Trump’s team obviously want this thing passed and done so they can get settled back in before having to worry about another spending bill. As we saw in 2017, it’s unlikely that anyone outside of Rand Paul or Thomas Massie would oppose any spending requested by the Trump White House. Mike Johnson broke many of his own preferences with dealing with spending bills to get this to the floor, and is now getting the full Trump treatment being blamed for it. I don’t doubt what Vance wrote about wanting the debt ceiling expansion to happen under Biden, even if that is a brazenly hypocritical thing to say (“we know we have to raise the debt ceiling, we just don’t want to do it.”)
What stuns me, though, is how cowardly Donald Trump is. He lost this bill because his assortment of grafting groupies, led by Elon Musk, started tweeting against it. The more jello-spined among the House GOP began responding, the Fox News base-train started rolling, and only then did Trump come out against it. Then he had his hapless vice president-elect tweet a statement claiming that they had concerns with the “Democrat” elements of the bill but sullenly admitting they do need to pass a continuing resolution of some kind, pretty please. Trump didn’t immediately put out a statement though, and when he did he seemed to tank the whole effort - threatening Republicans who vote even for a “clean CR” without extra riders needed to help pass the bill with a primary in 2026 unless they also pass a debt ceiling increase, mirroring the statement Vance put out. He did this because he understands something many who look at the Trump-era GOP from the outside don’t: this isn’t a Trump cult.
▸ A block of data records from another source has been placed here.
/-- A register read as one update: the data returned and, for STATUS with BUSY = 0, the window ended. -/
theorem hostRegRead_eq (i : RegIndex) (s : State) :
    hostRegRead i s =
      { s with
        response := some (.reg (s.readPort i))
        window := if i = 2#6 ∧ s.busy = false then none else s.window } := by
  unfold hostRegRead
  by_cases hi : i = 2#6
  · rw [if_pos ((regAt_status_iff i).mpr hi)]
    unfold State.statusSeen
    by_cases hb : s.busy = true
    · have : ¬(i = 2#6 ∧ s.busy = false) := by simp [hb]
      rw [if_pos (show (s.respond _).busy = true from hb), if_neg this]
      rfl
    · have hb' : s.busy = false := by simpa using hb
      rw [if_neg (show ¬(s.respond _).busy = true from hb), if_pos ⟨hi, hb'⟩]
      rfl
  · have : ¬(i = 2#6 ∧ s.busy = false) := fun h => hi h.1
    rw [if_neg (fun h => hi ((regAt_status_iff i).mp h)), if_neg this]
    rfl

/-- A look at the interrupt line as one update: the level returned, and nothing else. -/
theorem hostIrqSample_eq (s : State) : hostIrqSample s = { s with response := some (.irq s.irq) } := rfl

/-- Whom a write is refused for (70_reset_and_hazards.md R232). -/
theorem writeOwned_iff (s : State) (a : Nat) :
    s.writeOwned a = true ↔ ∃ c, s.window = some c ∧ c.cmd.usesAt c.geom a = true := by
  unfold State.writeOwned
  cases s.window <;> simp

/-- Whom a read is refused for (70_reset_and_hazards.md R232). -/
theorem readOwned_iff (s : State) (a : Nat) :
    s.readOwned a = true ↔ ∃ c, s.window = some c ∧ c.cmd.writesAt c.geom a = true := by
  unfold State.readOwned
  cases s.window <;> simp

/-- A write to a register other than CMD changes that register alone, and a configuration register only when idle. -/
theorem writeReg_cases (r : Reg) (v : Word) (s : State) :
    s.writeReg r v = s ∨ s.writeReg r v = s.ackStatus v ∨ s.writeReg r v = s.setIntEn v ∨
    (s.busy = false ∧
      s.writeReg r v =
        { s with
          width := (s.writeReg r v).width, height := (s.writeReg r v).height, format := (s.writeReg r v).format
          interlace := (s.writeReg r v).interlace, inBase := (s.writeReg r v).inBase, inLen := (s.writeReg r v).inLen
          rawBase := (s.writeReg r v).rawBase, outBase := (s.writeReg r v).outBase }) := by
  cases hb : s.busy <;> cases r <;> simp [State.writeReg, hb]

/-- All that a register-port write can do: it always answers a next state. -/
theorem writePort_cases (i : RegIndex) (v : Word) (s t : State) (h : writePort i v s = .next t) :
    (∃ r, r ≠ .cmd ∧ regAt i = some r ∧ t = s.writeReg r v) ∨ t = s ∨
    (∃ c : Command, regAt i = some .cmd ∧ decode (.cmd v) = .ok c.instr ∧ t = s.startCommand c) ∨
    (regAt i = some .cmd ∧ t = s.illegalCommand v) := by
  unfold writePort at h
  split at h
  · rename_i hr
    unfold writeCommand at h
    rcases decode_cmd_cases v with ⟨_, hd⟩ | ⟨c, hd⟩ | hd
    · simp only [hd, exec, execNop, Host.Outcome.next.injEq] at h
      exact .inr (.inl h.symm)
    · simp only [hd, exec_command, Host.Outcome.next.injEq] at h
      exact .inr (.inr (.inl ⟨c, hr, hd, h.symm⟩))
    · simp only [hd, Host.Outcome.next.injEq] at h
      exact .inr (.inr (.inr ⟨hr, h.symm⟩))
  · rename_i r hne hr
    simp only [Host.Outcome.next.injEq] at h
    exact .inl ⟨r, hne, hr, h.symm⟩
  · simp only [Host.Outcome.next.injEq] at h
    exact .inr (.inl h.symm)

end Sys2Proof.Machine
end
It’s popular to say that Trump runs the party like a cult. Anything he does is popular, right, and the party can change its opinions on issues on a dime. The truth is a lot more complex. The Republican Party is, like the Democrats, not run by one man, one TV network, one ideology. It’s run by a bunch of activists and donors and voters, who decide what the priorities are. It’s easy to blame Trump, blame Murdoch, blame Bush (I believe you should always blame Bush). In reality, there are plenty of examples where Trump himself has changed opinions to match the party, as opposed to the more widely-documented examples of him changing the party. He was pro-choice before running for president. Most notably, he of course started Operation Warp Speed, which led to the creation of the initial COVID vaccines, something which he clearly wanted to be a part of his legacy but has ignored and gone the other way on as his voter base became more anti-vaccine. More recently his administration seems to be moving to the far-left on processed food, sounding more like an elite EV-driving Whole Foods shopper than the president who invited a championship football team to dine on fast food during a government shutdown.
There is a misconception that his voters won’t ever abandon him, and on behavior or corruption issues I think that’s right. I disagree that his voters won’t leave him on ideological grounds - it’s just that he is a good enough politician, with few ideological moors other than immigration and tariffs, already popular among his base, to sail in the direction he feels he needs to. That does give outsize influence to others like Elon Musk, who commands a slightly different ideological group of nutjobs and weirdos (we call them the New Blue Checks) who right now attach themselves to Trumpism. There is no guarantee that they will remain on Trump’s side, and today’s actions seem to indicate that Trump understands that threat.
Note: in transparency, the original version of this article was written before Trump put out a statement urging the House Republicans to pass a CR with a debt ceiling increase, mirroring Vance’s statement. One paragraph has been updated as a result since it happened literally an hour after publication.